• TASK GOAL
Report all lines from the entries below in which "these" appears.

━━━━━━

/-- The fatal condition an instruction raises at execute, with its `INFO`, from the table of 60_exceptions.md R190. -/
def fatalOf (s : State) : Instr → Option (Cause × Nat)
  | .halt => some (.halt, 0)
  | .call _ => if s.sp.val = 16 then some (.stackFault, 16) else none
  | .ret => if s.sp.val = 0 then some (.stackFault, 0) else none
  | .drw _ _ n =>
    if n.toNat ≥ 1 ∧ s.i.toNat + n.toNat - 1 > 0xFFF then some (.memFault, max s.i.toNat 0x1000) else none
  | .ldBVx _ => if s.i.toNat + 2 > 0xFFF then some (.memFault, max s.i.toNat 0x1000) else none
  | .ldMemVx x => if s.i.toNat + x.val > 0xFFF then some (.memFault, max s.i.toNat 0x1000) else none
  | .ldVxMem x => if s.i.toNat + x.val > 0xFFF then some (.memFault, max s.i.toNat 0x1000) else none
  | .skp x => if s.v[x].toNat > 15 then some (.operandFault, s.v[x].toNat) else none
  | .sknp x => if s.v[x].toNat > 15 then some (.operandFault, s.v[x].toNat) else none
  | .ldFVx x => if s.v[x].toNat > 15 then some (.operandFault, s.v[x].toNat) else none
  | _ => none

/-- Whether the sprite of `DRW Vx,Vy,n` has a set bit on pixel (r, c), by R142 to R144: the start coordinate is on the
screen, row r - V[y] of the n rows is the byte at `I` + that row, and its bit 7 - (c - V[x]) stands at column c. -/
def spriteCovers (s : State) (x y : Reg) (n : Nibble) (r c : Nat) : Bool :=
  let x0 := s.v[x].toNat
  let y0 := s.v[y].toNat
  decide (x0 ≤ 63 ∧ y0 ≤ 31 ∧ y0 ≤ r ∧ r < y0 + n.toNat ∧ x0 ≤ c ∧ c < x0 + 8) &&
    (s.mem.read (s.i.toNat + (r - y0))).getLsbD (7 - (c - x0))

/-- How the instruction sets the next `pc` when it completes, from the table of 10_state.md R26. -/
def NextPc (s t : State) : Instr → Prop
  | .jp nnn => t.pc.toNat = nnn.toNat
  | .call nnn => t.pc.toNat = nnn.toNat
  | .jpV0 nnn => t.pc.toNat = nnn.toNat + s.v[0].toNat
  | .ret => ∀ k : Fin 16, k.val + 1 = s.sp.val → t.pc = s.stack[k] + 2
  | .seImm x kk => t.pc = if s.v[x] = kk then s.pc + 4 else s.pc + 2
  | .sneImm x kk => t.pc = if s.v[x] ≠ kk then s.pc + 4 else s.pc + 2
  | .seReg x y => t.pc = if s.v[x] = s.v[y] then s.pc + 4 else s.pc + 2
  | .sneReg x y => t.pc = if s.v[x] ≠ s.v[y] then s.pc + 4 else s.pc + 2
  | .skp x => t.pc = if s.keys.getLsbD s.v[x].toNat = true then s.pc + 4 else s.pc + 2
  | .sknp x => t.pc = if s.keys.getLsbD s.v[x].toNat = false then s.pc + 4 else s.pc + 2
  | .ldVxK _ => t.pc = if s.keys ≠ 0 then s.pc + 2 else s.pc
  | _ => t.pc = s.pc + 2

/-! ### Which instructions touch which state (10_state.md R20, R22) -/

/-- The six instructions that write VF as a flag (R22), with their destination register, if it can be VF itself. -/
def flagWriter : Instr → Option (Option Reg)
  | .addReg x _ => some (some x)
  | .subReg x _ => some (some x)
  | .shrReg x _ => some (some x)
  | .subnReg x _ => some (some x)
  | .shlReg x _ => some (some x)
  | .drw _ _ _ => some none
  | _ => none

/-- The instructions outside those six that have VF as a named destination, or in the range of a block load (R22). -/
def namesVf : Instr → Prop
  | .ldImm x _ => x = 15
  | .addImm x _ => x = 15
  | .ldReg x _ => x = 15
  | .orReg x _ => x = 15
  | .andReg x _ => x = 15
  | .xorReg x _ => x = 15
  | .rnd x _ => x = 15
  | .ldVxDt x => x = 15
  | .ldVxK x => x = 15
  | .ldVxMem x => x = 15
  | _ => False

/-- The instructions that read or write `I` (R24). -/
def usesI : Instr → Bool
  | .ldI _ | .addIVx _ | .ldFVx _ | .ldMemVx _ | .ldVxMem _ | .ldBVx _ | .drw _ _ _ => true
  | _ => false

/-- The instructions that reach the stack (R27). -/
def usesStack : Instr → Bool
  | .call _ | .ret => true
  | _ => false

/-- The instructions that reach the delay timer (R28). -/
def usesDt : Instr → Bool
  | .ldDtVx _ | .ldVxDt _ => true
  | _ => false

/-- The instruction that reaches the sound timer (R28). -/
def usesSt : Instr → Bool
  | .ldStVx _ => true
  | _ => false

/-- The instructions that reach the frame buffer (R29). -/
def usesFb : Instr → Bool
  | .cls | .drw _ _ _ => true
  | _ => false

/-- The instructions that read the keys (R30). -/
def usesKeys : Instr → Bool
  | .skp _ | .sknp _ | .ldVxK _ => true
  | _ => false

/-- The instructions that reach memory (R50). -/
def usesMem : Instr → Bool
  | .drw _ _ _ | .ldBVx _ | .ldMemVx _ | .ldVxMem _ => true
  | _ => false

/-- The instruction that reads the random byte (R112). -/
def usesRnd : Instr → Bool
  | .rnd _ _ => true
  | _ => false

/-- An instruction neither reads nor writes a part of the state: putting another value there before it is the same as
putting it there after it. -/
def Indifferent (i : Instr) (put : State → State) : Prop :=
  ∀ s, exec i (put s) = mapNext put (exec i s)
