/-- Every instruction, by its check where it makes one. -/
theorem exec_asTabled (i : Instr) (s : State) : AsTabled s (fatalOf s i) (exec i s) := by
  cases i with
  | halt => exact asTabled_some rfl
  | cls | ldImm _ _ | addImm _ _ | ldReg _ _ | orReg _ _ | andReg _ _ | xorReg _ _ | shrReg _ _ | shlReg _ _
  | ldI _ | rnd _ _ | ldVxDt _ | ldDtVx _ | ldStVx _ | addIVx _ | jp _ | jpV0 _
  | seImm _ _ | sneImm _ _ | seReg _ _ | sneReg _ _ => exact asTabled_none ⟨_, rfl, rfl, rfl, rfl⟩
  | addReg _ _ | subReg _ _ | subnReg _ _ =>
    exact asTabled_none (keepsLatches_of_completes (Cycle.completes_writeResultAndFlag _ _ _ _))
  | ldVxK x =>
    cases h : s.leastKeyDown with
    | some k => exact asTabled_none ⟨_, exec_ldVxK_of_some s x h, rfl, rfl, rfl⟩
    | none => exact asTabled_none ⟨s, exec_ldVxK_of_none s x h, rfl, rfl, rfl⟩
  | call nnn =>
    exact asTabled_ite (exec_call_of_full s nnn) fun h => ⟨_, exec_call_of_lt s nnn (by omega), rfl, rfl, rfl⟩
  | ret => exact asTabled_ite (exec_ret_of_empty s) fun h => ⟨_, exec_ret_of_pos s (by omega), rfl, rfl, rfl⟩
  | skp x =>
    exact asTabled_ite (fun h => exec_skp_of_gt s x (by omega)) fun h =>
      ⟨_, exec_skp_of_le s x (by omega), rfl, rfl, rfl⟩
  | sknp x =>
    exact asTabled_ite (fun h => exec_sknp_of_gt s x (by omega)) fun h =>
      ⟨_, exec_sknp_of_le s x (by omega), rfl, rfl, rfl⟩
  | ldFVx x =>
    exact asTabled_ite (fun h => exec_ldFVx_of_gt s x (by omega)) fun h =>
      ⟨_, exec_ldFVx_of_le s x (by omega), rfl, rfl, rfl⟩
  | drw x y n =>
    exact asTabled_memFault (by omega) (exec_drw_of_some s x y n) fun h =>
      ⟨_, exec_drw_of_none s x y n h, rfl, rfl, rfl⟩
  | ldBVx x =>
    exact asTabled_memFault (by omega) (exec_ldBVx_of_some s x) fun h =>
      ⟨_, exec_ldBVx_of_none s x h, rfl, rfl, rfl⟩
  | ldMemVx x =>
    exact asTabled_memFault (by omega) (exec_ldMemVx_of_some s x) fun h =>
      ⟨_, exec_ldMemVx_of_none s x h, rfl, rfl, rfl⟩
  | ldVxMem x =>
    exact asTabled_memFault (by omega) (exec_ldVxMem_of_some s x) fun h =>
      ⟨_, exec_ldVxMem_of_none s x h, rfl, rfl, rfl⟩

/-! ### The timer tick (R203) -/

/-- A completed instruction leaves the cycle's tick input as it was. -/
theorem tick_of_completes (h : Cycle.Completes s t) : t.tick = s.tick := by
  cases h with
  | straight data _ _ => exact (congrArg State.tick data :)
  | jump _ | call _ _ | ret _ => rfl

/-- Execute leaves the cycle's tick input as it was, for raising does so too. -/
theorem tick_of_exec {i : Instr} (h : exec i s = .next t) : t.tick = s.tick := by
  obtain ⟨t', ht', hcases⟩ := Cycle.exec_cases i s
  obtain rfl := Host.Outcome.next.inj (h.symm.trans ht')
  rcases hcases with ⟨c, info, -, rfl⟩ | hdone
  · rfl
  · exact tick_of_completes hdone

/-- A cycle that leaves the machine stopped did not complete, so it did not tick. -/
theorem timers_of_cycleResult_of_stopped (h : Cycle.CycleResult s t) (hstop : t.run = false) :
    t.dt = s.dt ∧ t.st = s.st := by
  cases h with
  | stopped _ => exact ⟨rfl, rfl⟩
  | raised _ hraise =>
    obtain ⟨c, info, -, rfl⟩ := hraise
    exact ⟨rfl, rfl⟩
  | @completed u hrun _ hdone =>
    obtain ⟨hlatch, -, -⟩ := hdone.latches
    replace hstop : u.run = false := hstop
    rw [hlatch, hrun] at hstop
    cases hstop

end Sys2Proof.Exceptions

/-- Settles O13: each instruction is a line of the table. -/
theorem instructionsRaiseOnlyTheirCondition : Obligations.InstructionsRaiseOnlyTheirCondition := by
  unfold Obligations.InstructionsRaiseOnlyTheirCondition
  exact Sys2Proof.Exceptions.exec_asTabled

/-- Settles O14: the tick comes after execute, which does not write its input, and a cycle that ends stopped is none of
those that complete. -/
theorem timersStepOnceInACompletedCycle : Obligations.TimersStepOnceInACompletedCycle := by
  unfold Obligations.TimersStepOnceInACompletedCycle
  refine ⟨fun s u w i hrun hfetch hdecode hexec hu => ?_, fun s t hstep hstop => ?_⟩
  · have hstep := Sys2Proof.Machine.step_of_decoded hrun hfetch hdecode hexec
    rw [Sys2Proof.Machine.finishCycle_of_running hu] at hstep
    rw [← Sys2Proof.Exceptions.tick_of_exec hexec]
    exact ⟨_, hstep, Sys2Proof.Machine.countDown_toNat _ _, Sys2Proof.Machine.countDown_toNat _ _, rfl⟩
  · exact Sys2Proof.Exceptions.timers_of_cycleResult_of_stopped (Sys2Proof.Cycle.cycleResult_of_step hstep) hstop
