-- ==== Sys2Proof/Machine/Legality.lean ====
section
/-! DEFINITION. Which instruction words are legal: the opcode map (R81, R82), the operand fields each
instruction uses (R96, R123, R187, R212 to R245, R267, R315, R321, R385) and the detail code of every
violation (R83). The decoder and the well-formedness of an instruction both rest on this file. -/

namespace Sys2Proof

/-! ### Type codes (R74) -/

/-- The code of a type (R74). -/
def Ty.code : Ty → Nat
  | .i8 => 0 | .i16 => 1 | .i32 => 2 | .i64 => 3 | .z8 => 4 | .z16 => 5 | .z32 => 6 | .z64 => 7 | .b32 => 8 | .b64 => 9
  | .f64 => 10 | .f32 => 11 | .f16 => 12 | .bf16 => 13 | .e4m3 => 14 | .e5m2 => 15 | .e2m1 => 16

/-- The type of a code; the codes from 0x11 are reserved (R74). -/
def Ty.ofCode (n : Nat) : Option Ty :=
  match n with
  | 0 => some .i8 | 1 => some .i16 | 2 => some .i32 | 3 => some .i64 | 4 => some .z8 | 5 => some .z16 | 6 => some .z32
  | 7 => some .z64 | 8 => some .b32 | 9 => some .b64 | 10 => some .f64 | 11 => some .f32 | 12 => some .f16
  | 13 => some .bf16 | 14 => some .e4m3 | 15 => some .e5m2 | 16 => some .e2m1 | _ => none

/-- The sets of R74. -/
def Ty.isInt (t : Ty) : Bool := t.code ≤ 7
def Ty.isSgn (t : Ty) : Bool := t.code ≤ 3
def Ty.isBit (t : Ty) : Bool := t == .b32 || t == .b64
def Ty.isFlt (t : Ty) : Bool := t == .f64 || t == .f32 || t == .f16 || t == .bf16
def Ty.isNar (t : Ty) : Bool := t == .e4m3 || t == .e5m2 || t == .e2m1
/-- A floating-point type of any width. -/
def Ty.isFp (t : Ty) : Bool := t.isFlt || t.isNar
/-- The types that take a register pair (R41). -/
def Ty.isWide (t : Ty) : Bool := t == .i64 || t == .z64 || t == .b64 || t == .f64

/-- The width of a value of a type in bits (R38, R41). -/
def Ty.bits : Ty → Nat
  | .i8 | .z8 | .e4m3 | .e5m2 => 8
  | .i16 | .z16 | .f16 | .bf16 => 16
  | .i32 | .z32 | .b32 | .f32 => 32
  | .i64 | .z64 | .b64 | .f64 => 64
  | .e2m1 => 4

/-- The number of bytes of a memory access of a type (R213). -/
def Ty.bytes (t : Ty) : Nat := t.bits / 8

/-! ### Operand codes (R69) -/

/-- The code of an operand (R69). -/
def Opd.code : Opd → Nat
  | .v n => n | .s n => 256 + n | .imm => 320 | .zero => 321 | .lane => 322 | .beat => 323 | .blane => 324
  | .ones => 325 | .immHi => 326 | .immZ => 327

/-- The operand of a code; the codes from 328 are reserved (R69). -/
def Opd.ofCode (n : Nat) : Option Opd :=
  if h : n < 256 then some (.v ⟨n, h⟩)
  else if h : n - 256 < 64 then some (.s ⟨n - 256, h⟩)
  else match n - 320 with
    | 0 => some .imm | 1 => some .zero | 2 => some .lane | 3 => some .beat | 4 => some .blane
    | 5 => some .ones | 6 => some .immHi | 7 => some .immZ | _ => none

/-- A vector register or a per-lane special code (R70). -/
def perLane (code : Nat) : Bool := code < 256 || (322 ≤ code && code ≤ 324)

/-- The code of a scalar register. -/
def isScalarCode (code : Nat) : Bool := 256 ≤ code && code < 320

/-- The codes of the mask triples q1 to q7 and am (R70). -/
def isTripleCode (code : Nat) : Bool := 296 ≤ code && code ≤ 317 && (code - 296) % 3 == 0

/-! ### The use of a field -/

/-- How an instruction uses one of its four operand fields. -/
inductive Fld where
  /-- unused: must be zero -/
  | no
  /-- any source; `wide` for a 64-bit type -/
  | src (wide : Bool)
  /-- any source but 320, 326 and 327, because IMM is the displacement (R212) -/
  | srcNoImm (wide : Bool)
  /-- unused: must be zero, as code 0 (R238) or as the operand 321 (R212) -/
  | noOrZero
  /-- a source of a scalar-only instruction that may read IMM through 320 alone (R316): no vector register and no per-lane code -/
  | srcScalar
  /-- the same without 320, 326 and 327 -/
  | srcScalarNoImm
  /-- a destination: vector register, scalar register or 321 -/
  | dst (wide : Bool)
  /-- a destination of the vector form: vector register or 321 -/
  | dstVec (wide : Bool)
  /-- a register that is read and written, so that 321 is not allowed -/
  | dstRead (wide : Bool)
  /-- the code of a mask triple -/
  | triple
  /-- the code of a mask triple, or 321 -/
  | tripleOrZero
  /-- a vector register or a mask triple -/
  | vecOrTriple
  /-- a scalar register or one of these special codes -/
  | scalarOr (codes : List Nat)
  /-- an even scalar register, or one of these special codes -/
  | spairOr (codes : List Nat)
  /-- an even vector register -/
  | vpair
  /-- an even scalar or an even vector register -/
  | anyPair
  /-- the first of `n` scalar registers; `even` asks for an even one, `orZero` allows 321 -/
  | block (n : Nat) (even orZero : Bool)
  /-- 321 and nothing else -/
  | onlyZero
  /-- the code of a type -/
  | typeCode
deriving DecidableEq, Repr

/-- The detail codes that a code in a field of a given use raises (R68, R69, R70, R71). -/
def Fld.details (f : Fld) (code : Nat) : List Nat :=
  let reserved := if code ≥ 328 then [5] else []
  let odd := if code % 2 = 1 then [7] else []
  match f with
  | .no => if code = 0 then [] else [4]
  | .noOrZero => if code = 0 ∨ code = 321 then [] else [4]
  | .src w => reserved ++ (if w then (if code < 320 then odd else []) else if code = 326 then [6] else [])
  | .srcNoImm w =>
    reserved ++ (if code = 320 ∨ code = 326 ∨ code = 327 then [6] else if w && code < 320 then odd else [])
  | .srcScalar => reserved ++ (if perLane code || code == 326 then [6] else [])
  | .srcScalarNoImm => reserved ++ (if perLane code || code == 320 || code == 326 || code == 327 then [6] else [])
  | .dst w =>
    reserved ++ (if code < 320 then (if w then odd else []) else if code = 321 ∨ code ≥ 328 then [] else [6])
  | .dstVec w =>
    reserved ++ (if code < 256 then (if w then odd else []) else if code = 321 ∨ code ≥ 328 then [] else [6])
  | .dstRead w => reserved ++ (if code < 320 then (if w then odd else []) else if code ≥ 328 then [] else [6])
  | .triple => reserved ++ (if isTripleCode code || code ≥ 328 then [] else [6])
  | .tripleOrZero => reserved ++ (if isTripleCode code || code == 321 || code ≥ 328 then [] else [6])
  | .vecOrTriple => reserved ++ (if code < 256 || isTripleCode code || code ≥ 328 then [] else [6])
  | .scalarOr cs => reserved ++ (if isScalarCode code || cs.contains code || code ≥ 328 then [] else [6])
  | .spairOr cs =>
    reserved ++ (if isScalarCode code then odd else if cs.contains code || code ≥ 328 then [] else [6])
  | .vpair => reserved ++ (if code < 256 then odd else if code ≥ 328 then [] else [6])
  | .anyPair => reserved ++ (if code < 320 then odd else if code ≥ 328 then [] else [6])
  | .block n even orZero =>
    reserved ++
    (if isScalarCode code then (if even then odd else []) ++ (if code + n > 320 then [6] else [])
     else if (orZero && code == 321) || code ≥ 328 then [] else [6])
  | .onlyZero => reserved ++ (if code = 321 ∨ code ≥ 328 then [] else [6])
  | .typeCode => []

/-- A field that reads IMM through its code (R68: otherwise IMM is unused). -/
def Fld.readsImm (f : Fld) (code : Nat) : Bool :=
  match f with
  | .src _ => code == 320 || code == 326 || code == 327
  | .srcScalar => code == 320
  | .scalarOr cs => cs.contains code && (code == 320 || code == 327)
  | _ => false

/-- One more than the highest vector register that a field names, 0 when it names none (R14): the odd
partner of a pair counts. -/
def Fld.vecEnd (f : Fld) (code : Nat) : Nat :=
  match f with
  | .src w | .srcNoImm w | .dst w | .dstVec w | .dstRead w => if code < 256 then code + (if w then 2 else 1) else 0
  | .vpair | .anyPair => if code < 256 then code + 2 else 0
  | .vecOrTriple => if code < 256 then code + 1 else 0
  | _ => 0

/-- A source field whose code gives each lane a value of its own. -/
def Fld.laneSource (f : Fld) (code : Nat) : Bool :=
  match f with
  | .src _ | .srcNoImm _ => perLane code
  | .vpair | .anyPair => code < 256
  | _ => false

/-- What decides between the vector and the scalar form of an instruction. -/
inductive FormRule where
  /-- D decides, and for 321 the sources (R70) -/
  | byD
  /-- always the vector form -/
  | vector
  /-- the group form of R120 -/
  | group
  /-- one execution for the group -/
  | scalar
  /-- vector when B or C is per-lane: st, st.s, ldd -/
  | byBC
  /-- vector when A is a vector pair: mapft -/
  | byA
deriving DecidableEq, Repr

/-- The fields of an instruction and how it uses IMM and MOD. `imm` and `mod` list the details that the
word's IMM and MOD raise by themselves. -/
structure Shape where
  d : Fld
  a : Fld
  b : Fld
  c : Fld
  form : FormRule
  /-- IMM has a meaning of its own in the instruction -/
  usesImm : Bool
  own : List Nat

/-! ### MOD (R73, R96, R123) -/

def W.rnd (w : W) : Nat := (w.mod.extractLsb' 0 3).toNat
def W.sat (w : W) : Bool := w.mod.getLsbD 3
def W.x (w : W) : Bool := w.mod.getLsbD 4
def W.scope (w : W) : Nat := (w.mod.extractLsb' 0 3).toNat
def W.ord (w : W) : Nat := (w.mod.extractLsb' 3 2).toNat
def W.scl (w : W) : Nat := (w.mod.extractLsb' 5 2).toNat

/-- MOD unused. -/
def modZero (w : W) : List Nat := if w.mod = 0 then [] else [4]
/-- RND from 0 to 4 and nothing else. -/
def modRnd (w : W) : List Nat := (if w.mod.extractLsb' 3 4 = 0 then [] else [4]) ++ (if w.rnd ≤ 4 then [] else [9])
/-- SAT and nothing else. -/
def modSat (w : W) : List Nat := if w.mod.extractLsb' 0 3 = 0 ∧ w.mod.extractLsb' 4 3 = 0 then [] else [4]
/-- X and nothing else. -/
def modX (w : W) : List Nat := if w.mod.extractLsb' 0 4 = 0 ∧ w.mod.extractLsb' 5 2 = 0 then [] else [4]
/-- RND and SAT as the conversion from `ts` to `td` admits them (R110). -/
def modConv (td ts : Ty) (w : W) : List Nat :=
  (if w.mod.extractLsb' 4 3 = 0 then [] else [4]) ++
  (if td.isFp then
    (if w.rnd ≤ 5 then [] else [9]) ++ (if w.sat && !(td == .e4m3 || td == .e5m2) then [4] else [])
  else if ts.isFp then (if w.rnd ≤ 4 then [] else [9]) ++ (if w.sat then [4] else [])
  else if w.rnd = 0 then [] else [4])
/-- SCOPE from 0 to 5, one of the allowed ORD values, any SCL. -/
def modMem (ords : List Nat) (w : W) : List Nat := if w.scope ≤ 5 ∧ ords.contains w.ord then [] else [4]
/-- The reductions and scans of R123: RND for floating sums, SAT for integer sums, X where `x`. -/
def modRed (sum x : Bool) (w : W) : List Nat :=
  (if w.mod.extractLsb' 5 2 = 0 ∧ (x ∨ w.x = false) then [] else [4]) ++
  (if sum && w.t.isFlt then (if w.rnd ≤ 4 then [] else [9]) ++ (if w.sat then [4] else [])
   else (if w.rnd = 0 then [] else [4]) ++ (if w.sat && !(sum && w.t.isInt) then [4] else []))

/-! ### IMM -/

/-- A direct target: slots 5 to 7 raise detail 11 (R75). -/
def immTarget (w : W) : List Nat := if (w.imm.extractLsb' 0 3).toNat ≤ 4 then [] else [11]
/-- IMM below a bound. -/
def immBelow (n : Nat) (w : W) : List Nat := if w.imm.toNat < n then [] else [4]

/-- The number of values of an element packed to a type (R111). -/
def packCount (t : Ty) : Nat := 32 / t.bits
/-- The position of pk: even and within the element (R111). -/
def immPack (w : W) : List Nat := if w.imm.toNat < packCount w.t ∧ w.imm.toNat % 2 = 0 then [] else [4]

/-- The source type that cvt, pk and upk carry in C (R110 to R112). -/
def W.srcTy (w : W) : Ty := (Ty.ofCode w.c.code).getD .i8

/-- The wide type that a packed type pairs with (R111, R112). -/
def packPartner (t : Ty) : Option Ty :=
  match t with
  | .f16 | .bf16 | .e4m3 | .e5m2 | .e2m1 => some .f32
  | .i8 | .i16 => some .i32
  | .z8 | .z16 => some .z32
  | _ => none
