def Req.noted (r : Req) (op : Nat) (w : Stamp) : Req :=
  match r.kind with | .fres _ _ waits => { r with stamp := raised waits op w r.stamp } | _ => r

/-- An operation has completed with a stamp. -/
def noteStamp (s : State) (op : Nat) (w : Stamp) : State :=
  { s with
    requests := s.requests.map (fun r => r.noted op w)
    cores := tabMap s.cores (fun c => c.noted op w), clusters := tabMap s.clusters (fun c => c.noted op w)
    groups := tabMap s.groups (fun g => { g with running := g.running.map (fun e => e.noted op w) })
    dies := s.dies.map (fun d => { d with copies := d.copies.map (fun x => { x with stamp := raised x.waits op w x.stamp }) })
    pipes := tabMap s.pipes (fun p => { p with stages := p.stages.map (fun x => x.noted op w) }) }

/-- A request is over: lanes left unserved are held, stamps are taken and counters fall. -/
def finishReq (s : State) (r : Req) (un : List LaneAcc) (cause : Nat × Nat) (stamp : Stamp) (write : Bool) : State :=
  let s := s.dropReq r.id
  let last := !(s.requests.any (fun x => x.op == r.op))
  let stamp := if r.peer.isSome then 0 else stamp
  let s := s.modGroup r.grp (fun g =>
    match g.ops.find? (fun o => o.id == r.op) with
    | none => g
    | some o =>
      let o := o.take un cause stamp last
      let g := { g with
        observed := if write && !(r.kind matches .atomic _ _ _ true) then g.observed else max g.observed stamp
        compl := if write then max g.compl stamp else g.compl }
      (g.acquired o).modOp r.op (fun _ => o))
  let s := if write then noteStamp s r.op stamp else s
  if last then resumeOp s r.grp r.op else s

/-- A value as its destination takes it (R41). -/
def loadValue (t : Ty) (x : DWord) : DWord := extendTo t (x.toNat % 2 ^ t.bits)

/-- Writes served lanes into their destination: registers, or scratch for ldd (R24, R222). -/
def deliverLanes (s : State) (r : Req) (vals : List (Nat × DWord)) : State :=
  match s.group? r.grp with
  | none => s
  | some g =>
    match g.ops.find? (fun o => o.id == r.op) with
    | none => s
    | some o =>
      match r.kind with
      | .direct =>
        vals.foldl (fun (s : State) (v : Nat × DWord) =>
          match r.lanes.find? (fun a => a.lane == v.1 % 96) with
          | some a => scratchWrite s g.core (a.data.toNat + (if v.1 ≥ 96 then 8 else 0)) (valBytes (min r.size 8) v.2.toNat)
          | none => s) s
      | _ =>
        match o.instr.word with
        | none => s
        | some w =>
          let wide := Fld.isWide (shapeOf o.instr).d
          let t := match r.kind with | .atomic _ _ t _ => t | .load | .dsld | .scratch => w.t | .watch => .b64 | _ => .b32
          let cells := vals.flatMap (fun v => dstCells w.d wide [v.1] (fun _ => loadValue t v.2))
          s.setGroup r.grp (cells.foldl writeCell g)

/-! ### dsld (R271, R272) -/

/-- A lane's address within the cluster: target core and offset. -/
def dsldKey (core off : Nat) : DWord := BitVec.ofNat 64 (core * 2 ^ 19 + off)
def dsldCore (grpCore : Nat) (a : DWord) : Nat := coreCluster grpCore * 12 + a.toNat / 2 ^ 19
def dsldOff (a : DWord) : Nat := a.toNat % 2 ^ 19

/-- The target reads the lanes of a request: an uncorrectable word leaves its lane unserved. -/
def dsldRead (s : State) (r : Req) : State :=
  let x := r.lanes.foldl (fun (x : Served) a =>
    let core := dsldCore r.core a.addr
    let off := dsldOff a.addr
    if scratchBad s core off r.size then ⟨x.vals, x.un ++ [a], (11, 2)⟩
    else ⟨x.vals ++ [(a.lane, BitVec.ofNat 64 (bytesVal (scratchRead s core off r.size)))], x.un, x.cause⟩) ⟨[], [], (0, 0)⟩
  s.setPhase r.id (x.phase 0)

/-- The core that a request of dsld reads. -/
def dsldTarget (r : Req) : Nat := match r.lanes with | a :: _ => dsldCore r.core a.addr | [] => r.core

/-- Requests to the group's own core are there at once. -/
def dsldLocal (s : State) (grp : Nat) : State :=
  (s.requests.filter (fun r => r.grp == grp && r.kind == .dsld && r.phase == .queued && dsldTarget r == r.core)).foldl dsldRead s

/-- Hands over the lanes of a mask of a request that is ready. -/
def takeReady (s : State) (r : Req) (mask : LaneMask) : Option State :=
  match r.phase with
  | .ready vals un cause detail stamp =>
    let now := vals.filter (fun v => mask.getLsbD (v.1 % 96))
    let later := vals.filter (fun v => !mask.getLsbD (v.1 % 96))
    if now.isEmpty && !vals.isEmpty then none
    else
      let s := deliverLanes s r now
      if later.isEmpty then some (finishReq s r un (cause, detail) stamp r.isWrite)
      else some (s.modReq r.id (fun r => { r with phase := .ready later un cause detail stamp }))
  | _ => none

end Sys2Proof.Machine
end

━━━━━━

• RESPONSE TO THIS EXERCISE
  /-- a scalar register or one of these special codes -/
  /-- an even scalar register, or one of these special codes -/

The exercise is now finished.